These problems use the mean, median, mode and range, including working backwards from an average and combining groups. A worked example shows how to start; hints are at the foot.
Worked example: how to start
Five numbers have a mean of $6$. Four of them are $3$, $7$, $8$ and $5$. Work out the fifth number.
Total $=$ mean $\times$ how many $=6\times5=30$.
The four known numbers add to $3+7+8+5=23$.
Fifth number $=30-23=7$.
1Four numbers have a mean of $6$. Three of them are $4$, $9$ and $5$. Work out the fourth number.[3 marks]
Answer:
2Here are seven numbers: $4,\ 9,\ 2,\ 7,\ 4,\ 8,\ 5$. Work out the median.[2 marks]
Answer:
3The mean of $5$ numbers is $11$. The mean of a different $3$ numbers is $19$. Work out the mean of all $8$ numbers.[3 marks]
Answer:
4The table shows goals scored in some matches: $0$ goals in $4$ matches, $1$ in $6$, $2$ in $3$, $3$ in $2$. Work out the mean number of goals per match.[3 marks]
Answer:
5A list of five numbers has mode $6$ and mean $6$. Four of the numbers are $6,\ 6,\ 9$ and $4$. Work out the fifth number.[3 marks]
Answer:
★Extension: Estimate the mean of this grouped data using midpoints: $0
Stuck?
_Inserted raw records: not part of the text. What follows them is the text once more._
-- ==== Sys2Proof/Frames.lean ====
section
/-! DEFINITION. What a command may change: the parts of State, and for every command the parts outside which its effect
changes nothing. -/
namespace Sys2Proof.Machine
open Sys2Proof

/-- The parts of State, one for each field. -/
inductive Part where
  | pending | wall | fresh | regs | ecnt | rcnt | fill | shown
  | units | transit | marks | sent | routers | hops | tablesDue | tree
  | cutoff | delays | clocks | refLost | pair | gates | doors | streams
  | wins | winAlive | scans | taps | cores | ports | adj | rpl
  | steps | verdicts | replays | setsOpened | ctxs | hist | histFlash | histStaged
  | histLatch | drainSince | halls | resets | hangs | cut | cutNo | cutDue
  | cutUnits | chans | stop | voids | bins | bank | segs | attic
  | mem | variant | mbx | twk | mgt | dbg | cels | reloads
  | chanMap | descCopy | seeds | idleKills | prv | pairs | steepFirst | stp
  | engs | plan | grist | ana | dl | fw | sens | thm
  | emerg | pad | resetsDue | tickAt | passSeen | latch
  deriving DecidableEq, Repr
/-- A part is the same in two states. -/
def Part.same : Part → State → State → Prop
  | .pending, s, t => t.pending = s.pending
  | .wall, s, t => t.wall = s.wall
  | .fresh, s, t => t.fresh = s.fresh
  | .regs, s, t => t.regs = s.regs
  | .ecnt, s, t => t.ecnt = s.ecnt
  | .rcnt, s, t => t.rcnt = s.rcnt
  | .fill, s, t => t.fill = s.fill
  | .shown, s, t => t.shown = s.shown
  | .units, s, t => t.units = s.units
  | .transit, s, t => t.transit = s.transit
  | .marks, s, t => t.marks = s.marks
  | .sent, s, t => t.sent = s.sent
  | .routers, s, t => t.routers = s.routers
  | .hops, s, t => t.hops = s.hops
  | .tablesDue, s, t => t.tablesDue = s.tablesDue
  | .tree, s, t => t.tree = s.tree
  | .cutoff, s, t => t.cutoff = s.cutoff
  | .delays, s, t => t.delays = s.delays
  | .clocks, s, t => t.clocks = s.clocks
  | .refLost, s, t => t.refLost = s.refLost
  | .pair, s, t => t.pair = s.pair
  | .gates, s, t => t.gates = s.gates
  | .doors, s, t => t.doors = s.doors
  | .streams, s, t => t.streams = s.streams
  | .wins, s, t => t.wins = s.wins
  | .winAlive, s, t => t.winAlive = s.winAlive
  | .scans, s, t => t.scans = s.scans
  | .taps, s, t => t.taps = s.taps
  | .cores, s, t => t.cores = s.cores
  | .ports, s, t => t.ports = s.ports
  | .adj, s, t => t.adj = s.adj
  | .rpl, s, t => t.rpl = s.rpl
  | .steps, s, t => t.steps = s.steps
  | .verdicts, s, t => t.verdicts = s.verdicts
  | .replays, s, t => t.replays = s.replays
  | .setsOpened, s, t => t.setsOpened = s.setsOpened
  | .ctxs, s, t => t.ctxs = s.ctxs
  | .hist, s, t => t.hist = s.hist
  | .histFlash, s, t => t.histFlash = s.histFlash
  | .histStaged, s, t => t.histStaged = s.histStaged
  | .histLatch, s, t => t.histLatch = s.histLatch
  | .drainSince, s, t => t.drainSince = s.drainSince
  | .halls, s, t => t.halls = s.halls
  | .resets, s, t => t.resets = s.resets
  | .hangs, s, t => t.hangs = s.hangs
  | .cut, s, t => t.cut = s.cut
  | .cutNo, s, t => t.cutNo = s.cutNo
  | .cutDue, s, t => t.cutDue = s.cutDue
  | .cutUnits, s, t => t.cutUnits = s.cutUnits
  | .chans, s, t => t.chans = s.chans
  | .stop, s, t => t.stop = s.stop
  | .voids, s, t => t.voids = s.voids
  | .bins, s, t => t.bins = s.bins
  | .bank, s, t => t.bank = s.bank
  | .segs, s, t => t.segs = s.segs
  | .attic, s, t => t.attic = s.attic
  | .mem, s, t => t.mem = s.mem
  | .variant, s, t => t.variant = s.variant
  | .mbx, s, t => t.mbx = s.mbx
  | .twk, s, t => t.twk = s.twk
  | .mgt, s, t => t.mgt = s.mgt
  | .dbg, s, t => t.dbg = s.dbg
  | .cels, s, t => t.cels = s.cels
  | .reloads, s, t => t.reloads = s.reloads
  | .chanMap, s, t => t.chanMap = s.chanMap
  | .descCopy, s, t => t.descCopy = s.descCopy
  | .seeds, s, t => t.seeds = s.seeds
  | .idleKills, s, t => t.idleKills = s.idleKills
  | .prv, s, t => t.prv = s.prv
  | .pairs, s, t => t.pairs = s.pairs
  | .steepFirst, s, t => t.steepFirst = s.steepFirst
  | .stp, s, t => t.stp = s.stp
  | .engs, s, t => t.engs = s.engs
  | .plan, s, t => t.plan = s.plan
  | .grist, s, t => t.grist = s.grist
  | .ana, s, t => t.ana = s.ana
  | .dl, s, t => t.dl = s.dl
  | .fw, s, t => t.fw = s.fw
  | .sens, s, t => t.sens = s.sens
  | .thm, s, t => t.thm = s.thm
  | .emerg, s, t => t.emerg = s.emerg
  | .pad, s, t => t.pad = s.pad
  | .resetsDue, s, t => t.resetsDue = s.resetsDue
  | .tickAt, s, t => t.tickAt = s.tickAt
  | .passSeen, s, t => t.passSeen = s.passSeen
  | .latch, s, t => t.latch = s.latch

/-- Two states are the same but for some parts. -/
def State.sameBut (ps : List Part) (s t : State) : Prop := ∀ p : Part, ps.contains p = false → p.same s t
Hints (don't peek unless you need to)1. Total $=$ mean $\times$ how many, then subtract the three you know.2. Order them first, then take the middle of $7$ values.3. Find each total (mean × how many), add them, then divide by $8$.4. Total goals $=\sum(\text{goals}\times\text{matches})$; divide by the total number of matches.5. Use the mean to find the total; the mode of $6$ must still hold.
Solutions & mark scheme · Averages & Range
Total: 14 marks
Award the marks shown for each correct step; many of these have more than one valid route, so give method marks for any correct working.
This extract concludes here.